• **Task description**: Please restate, word for word, the lines below that begin at the one with "(label.extractLsb' 0 9).toInt) s = .next u ∧" and end at the one with "(∀ i : Int, (∀ j, (name, j)". Leave out all other lines.

• **Data to use**:
/-- The only difference between the modes (R263). -/
def Obligations.ModeMattersOnlyForOsData : Prop :=
  ∀ (i : Instr) (s : State),
    (∀ a, dataAddress s i = some a → OsAddress a →
      exec i (s.withMode .user) = .fault (.invalidMemoryAccess true s.pc) ∧
      ∀ l p, exec i (s.withMode .os) ≠ .fault (.invalidMemoryAccess l p)) ∧
    ((∀ a, dataAddress s i = some a → ¬ OsAddress a) →
      (∀ f, exec i (s.withMode .user) = .fault f ↔ exec i (s.withMode .os) = .fault f) ∧
      (∀ t, exec i (s.withMode .user) = .next t →
        ∃ u, exec i (s.withMode .os) = .next u ∧ u.withMode t.psr.mode = t))

/-- Isolation of the OS data region from user-mode steps, from the data check of R67. -/
def Obligations.UserStepsIgnoreOsData : Prop :=
  ∀ s t : State, AgreeOutsideOsData s t → s.psr.mode = .user →
    (∀ f, step s = .fault f ↔ step t = .fault f) ∧
    (∀ s2, step s = .next s2 →
      (∃ t2, step t = .next t2 ∧ AgreeOutsideOsData s2 t2) ∧
      ∀ a : Word, 0xA000 ≤ a.toNat → s2.mem.readWord a = s.mem.readWord a)

/-- The error table of R251 and R252, over all instructions: a taken BR and a BR that is not taken, and
a load or store after its data check, apart. R252 is marked by the spec as derived from R140 to R143. -/
def Obligations.ErrorsHaveTheirCause : Prop :=
  ∀ (i : Instr) (s : State) (f : Fault), exec i s = .fault f →
    f.pc = s.pc ∧
    (∀ a p, f = .pcInReservedRange a p →
      a = s.pc + 1#16 ∧ ¬ CodeAddress a ∧ mayAdvance i = true ∧
        (CodeAddress s.pc → s.pc = 0x1FFF#16 ∨ s.pc = 0x9FFF#16) ∧
        (∀ c, branchField i = some c → ¬ BranchCondition c s.psr.nzp) ∧
        (∀ d, dataAddress s i = some d → DataAllowed s d)) ∧
    (∀ a p, f = .invalidJump a p → ¬ CodeAddress a ∧ mayRejectJump i = true ∧
      ∀ c, branchField i = some c → BranchCondition c s.psr.nzp) ∧
    (∀ p, f = .invalidMemoryAccess true p →
      ∃ a, dataAddress s i = some a ∧ OsAddress a ∧ s.psr.mode = .user) ∧
    (∀ p, f = .invalidMemoryAccess false p →
      ∃ a, dataAddress s i = some a ∧ a.toNat < 0x2000 ∧ s.cfg.userCodeDataFault = true) ∧
    (∀ w p, f = .invalidInstruction w p → i.isReserved = true ∧ w = encode i)

/-- The whole-machine frame: R33 and R144 over all instructions. -/
def Obligations.StepsWriteOnlyWhatTheyName : Prop :=
  ∀ (i : Instr) (s t : State), exec i s = .next t →
    (∀ q, destination i ≠ some q → t.reg q = s.reg q) ∧
    (∀ k, (∀ a, storeAddress s i = some a → k ≠ highKey a ∧ k ≠ lowKey a) →
      t.mem.readByte k = s.mem.readByte k) ∧
    t.cfg = s.cfg

/-- The flag writers of R42 and the legal values of R41, over all instructions. -/
def Obligations.OnlyFlagWritersChangeTheFlags : Prop :=
  ∀ (i : Instr) (s t : State), exec i s = .next t →
    (writesFlags s.cfg i = true → OneHot t.psr.nzp ∧
      ∀ r, destination i = some r → t.psr.nzp = flagsOfWord (t.reg r)) ∧
    (writesFlags s.cfg i = false → t.psr.nzp = s.psr.nzp)

/-- SetNZP (40_step.md R147), and the bit layout of the PSR (10_state.md R40) in the word value that the
model computes from the fields it holds (DEDUCED, log entry 8). -/
def Obligations.FlagsFollowTheSignAndFillThePsr : Prop :=
  (∀ v : Word,
    ((setNzp v).n = true ↔ v.toInt < 0) ∧ ((setNzp v).z = true ↔ v = 0x0000#16) ∧
    ((setNzp v).p = true ↔ v.toInt > 0) ∧ OneHot (setNzp v)) ∧
  (∀ q : Psr,
    (q.word.getLsbD 15 = true ↔ q.mode = .os) ∧
    (∀ k, 3 ≤ k → k ≤ 14 → q.word.getLsbD k = false) ∧
    q.word.getLsbD 2 = q.nzp.n ∧ q.word.getLsbD 1 = q.nzp.z ∧ q.word.getLsbD 0 = q.nzp.p)

/-- The table of R64. -/
def Obligations.AddressMapHolds : Prop :=
  ∀ (s : State) (a : Word),
    (a.toNat < 0x2000 → regionOf a = .userCode ∧ validCode a = true ∧
      checkData s a =
        if s.cfg.userCodeDataFault then .error (.invalidMemoryAccess false s.pc) else .ok ()) ∧
    (0x2000 ≤ a.toNat → a.toNat < 0x8000 → regionOf a = .userData ∧ validCode a = false ∧
      checkData s a = .ok ()) ∧
    (0x8000 ≤ a.toNat → a.toNat < 0xA000 → regionOf a = .osCode ∧ validCode a = true ∧
      checkData s a =
        if s.psr.mode = .user then .error (.invalidMemoryAccess true s.pc) else .ok ()) ∧
    (0xA000 ≤ a.toNat → regionOf a = .osData ∧ validCode a = false ∧
      checkData s a =
        if s.psr.mode = .user then .error (.invalidMemoryAccess true s.pc) else .ok ())

/-- The table of R150, against the bit-vector division of the library. -/
def Obligations.DivisionMatchesBitVectorDivision : Prop :=
  (∀ (c : Config) (a b : Word),
    divValue c a b = (if c.divSigned then a.sdiv b else a.udiv b) ∧
    modValue c a b = (if b = 0#16 then 0#16 else if c.divSigned then a.srem b else a.umod b) ∧
    divValue c a 0#16 = 0#16 ∧ modValue c a 0#16 = 0#16) ∧
  (∀ c : Config, c.divSigned = true →
    divValue c 0x8000#16 0xFFFF#16 = 0x8000#16 ∧ modValue c 0x8000#16 0xFFFF#16 = 0#16)

/-- Memory as the array of R60. -/
def Obligations.WordReadAfterWordWrite : Prop :=
  ∀ (m : Memory) (a b v : Word),
    (Memory.writeWord m a v).readWord b = if b = a then v else Memory.readWord m b

/-- The canonical form (log entry 2) represents each memory array of R44 once. -/
def Obligations.CanonicalMemoriesAreEqualWhenTheyReadAlike : Prop :=
  ∀ m n : Memory, Memory.wf m → Memory.wf n →
    (∀ a : Word, Memory.readWord m a = Memory.readWord n a) → m = n

/-- The LEA expansion of R111.
Basis: R111, whose values the spec marks as derived from R174 and R175. -/
def Obligations.LeaLoadsItsLabel : Prop :=
  ∀ (rd : Reg) (label : Word) (s : State),
    expandLea rd label =
      [.const rd (label.extractLsb' 0 9).toInt, .hiconst rd (label.extractLsb' 8 8).toNat] ∧
    (CodeAddress (s.pc + 1#16) → CodeAddress (s.pc + 2#16) →
      ∃ u t, exec (.const rd (label.extractLsb' 0 9).toInt) s = .next u ∧
        exec (.hiconst rd (label.extractLsb' 8 8).toNat) u = .next t ∧
        OnlyRegister s t rd label ∧ t.pc = s.pc + 2#16 ∧ SameMemory s t)

/-- Load-constant (R112): the name looked up, the expansion, and its effect. A value outside -32768 to
65535 is left open (log entry 14), and nothing is said of it. -/
def Obligations.LcLoadsItsValue : Prop :=
  (∀ (rd : Reg) (table : ConstantTable) (name : List Byte),
    ((∀ i, (name, i) ∉ table) → expandLcNamed rd table name = .error .absentName) ∧
    (∀ i : Int, (∀ j, (name, j) ∈ table ↔ j = i) → -32768 ≤ i → i ≤ 65535 →
      expandLcNamed rd table name = .ok (expandLc rd (BitVec.ofInt 16 i)))) ∧
  ∀ (rd : Reg) (v : Word) (s : State), CodeAddress (s.pc + 1#16) →
    ((v.extractLsb' 8 8 = 0x00#8 ∨ v.extractLsb' 8 8 = 0xFF#8) →
      expandLc rd v = [.const rd (v.extractLsb' 0 9).toInt] ∧
      ∃ t, exec (.const rd (v.extractLsb' 0 9).toInt) s = .next t ∧
        OnlyRegister s t rd v ∧ SameMemory s t) ∧
    (v.extractLsb' 8 8 ≠ 0x00#8 → v.extractLsb' 8 8 ≠ 0xFF#8 → CodeAddress (s.pc + 2#16) →
      expandLc rd v =
        [.const rd (v.extractLsb' 0 9).toInt, .hiconst rd (v.extractLsb' 8 8).toNat] ∧
      ∃ u t, exec (.const rd (v.extractLsb' 0 9).toInt) s = .next u ∧
        exec (.hiconst rd (v.extractLsb' 8 8).toNat) u = .next t ∧
        OnlyRegister s t rd v ∧ SameMemory s t)

/-- The relocation formulas of R110 against the targets of R221, R223 and R225. The displacement is taken
over the integers, which is the model's choice (log entry 13). -/
def Obligations.RelocationsInvertTheTargets : Prop :=
  (∀ (addr target : Word) (d : Int),
    (relocBranch addr target = .ok d → fitsSigned 9 d = true ∧ relativeTarget addr d = target) ∧
    (relocJmp addr target = .ok d → fitsSigned 11 d = true ∧ relativeTarget addr d = target) ∧
    ((target.toNat : Int) = addr.toNat + 1 + d → fitsSigned 9 d = true →
      relocBranch addr target = .ok d) ∧
    ((target.toNat : Int) = addr.toNat + 1 + d → fitsSigned 11 d = true →
      relocJmp addr target = .ok d)) ∧
  (∀ (c : Config) (pc target : Word) (raw : BitVec 11), c.jsrTarget = .abs →
    (relocJsr target = .ok raw → target.toNat % 16 = 0 ∧ jsrTarget c pc raw = target) ∧
    (CodeAddress (jsrTarget c pc raw) → (jsrTarget c pc raw).toNat < 0x2000))

/-- A trap and its return (R257, R258), the source example generalised. -/
def Obligations.TrapThenRtiReturns : Prop :=
  ∀ (v : Nat) (s : State), CodeAddress (s.pc + 1#16) →
    ∃ t u, exec (.trap v) s = .next t ∧ exec .rti t = .next u ∧
      u.pc = s.pc + 1#16 ∧ u.psr.mode = .user ∧ OnlyRegister s u .r7 (s.pc + 1#16) ∧
      SameMemory s u

/-- The self-loop of R269. -/
def Obligations.SelfLoopStaysForever : Prop :=
  ∀ (s : State) (k : Nat), CodeAddress s.pc → OneHot s.psr.nzp →
    s.mem.readWord s.pc = 0x0FFF#16 → Sys2Proof.core.run k s = .next s

/-- The run of R293.
Basis: R293, which the spec marks as derived from R290 and R142. -/
def Obligations.NothingLoadedRunsNopsToTheEnd : Prop :=
  (∀ k : Nat, k ≤ 7679 →
    Sys2Proof.core.run k State.reset =
      .next ({ State.reset with pc := 0x8200#16 + BitVec.ofNat 16 k } : State)) ∧
  Sys2Proof.core.run 7680 State.reset = .fault (Fault.pcInReservedRange 0xA000#16 0x9FFF#16) ∧
  ({ State.reset with pc := 0x8200#16 + BitVec.ofNat 16 7679 } : State).pc = 0x9FFF#16

/-- The effect of Code and Data records (R296, R297). -/
def Obligations.LoadedRecordFillsMemory : Prop :=
  ∀ (tag : Word) (address : Word) (ws : List Word) (s : State),
    (tag = 0xCADE#16 ∨ tag = 0xDADA#16) → ws.length < 65536 →
    address.toNat + ws.length ≤ 65536 →
    ∃ t, load ((tag :: address :: BitVec.ofNat 16 ws.length :: ws).flatMap
          (fun w => [highByte w, lowByte w])) s = (t, none) ∧
      (∀ (i : Nat) (h : i < ws.length), t.mem.readWord (address + BitVec.ofNat 16 i) = ws[i]) ∧
      (∀ a : Word, (a.toNat < address.toNat ∨ address.toNat + ws.length ≤ a.toNat) →
        t.mem.readWord a = s.mem.readWord a) ∧
      t.pc = s.pc ∧ t.psr = s.psr ∧ t.regs = s.regs ∧ t.cfg = s.cfg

• **Result for this task**:
      ∃ u t, exec (.const rd (label.extractLsb' 0 9).toInt) s = .next u ∧
        exec (.hiconst rd (label.extractLsb' 8 8).toNat) u = .next t ∧
        OnlyRegister s t rd label ∧ t.pc = s.pc + 2#16 ∧ SameMemory s t)

/-- Load-constant (R112): the name looked up, the expansion, and its effect. A value outside -32768 to
65535 is left open (log entry 14), and nothing is said of it. -/
def Obligations.LcLoadsItsValue : Prop :=
  (∀ (rd : Reg) (table : ConstantTable) (name : List Byte),
    ((∀ i, (name, i) ∉ table) → expandLcNamed rd table name = .error .absentName) ∧
    (∀ i : Int, (∀ j, (name, j) ∈ table ↔ j = i) → -32768 ≤ i → i ≤ 65535 →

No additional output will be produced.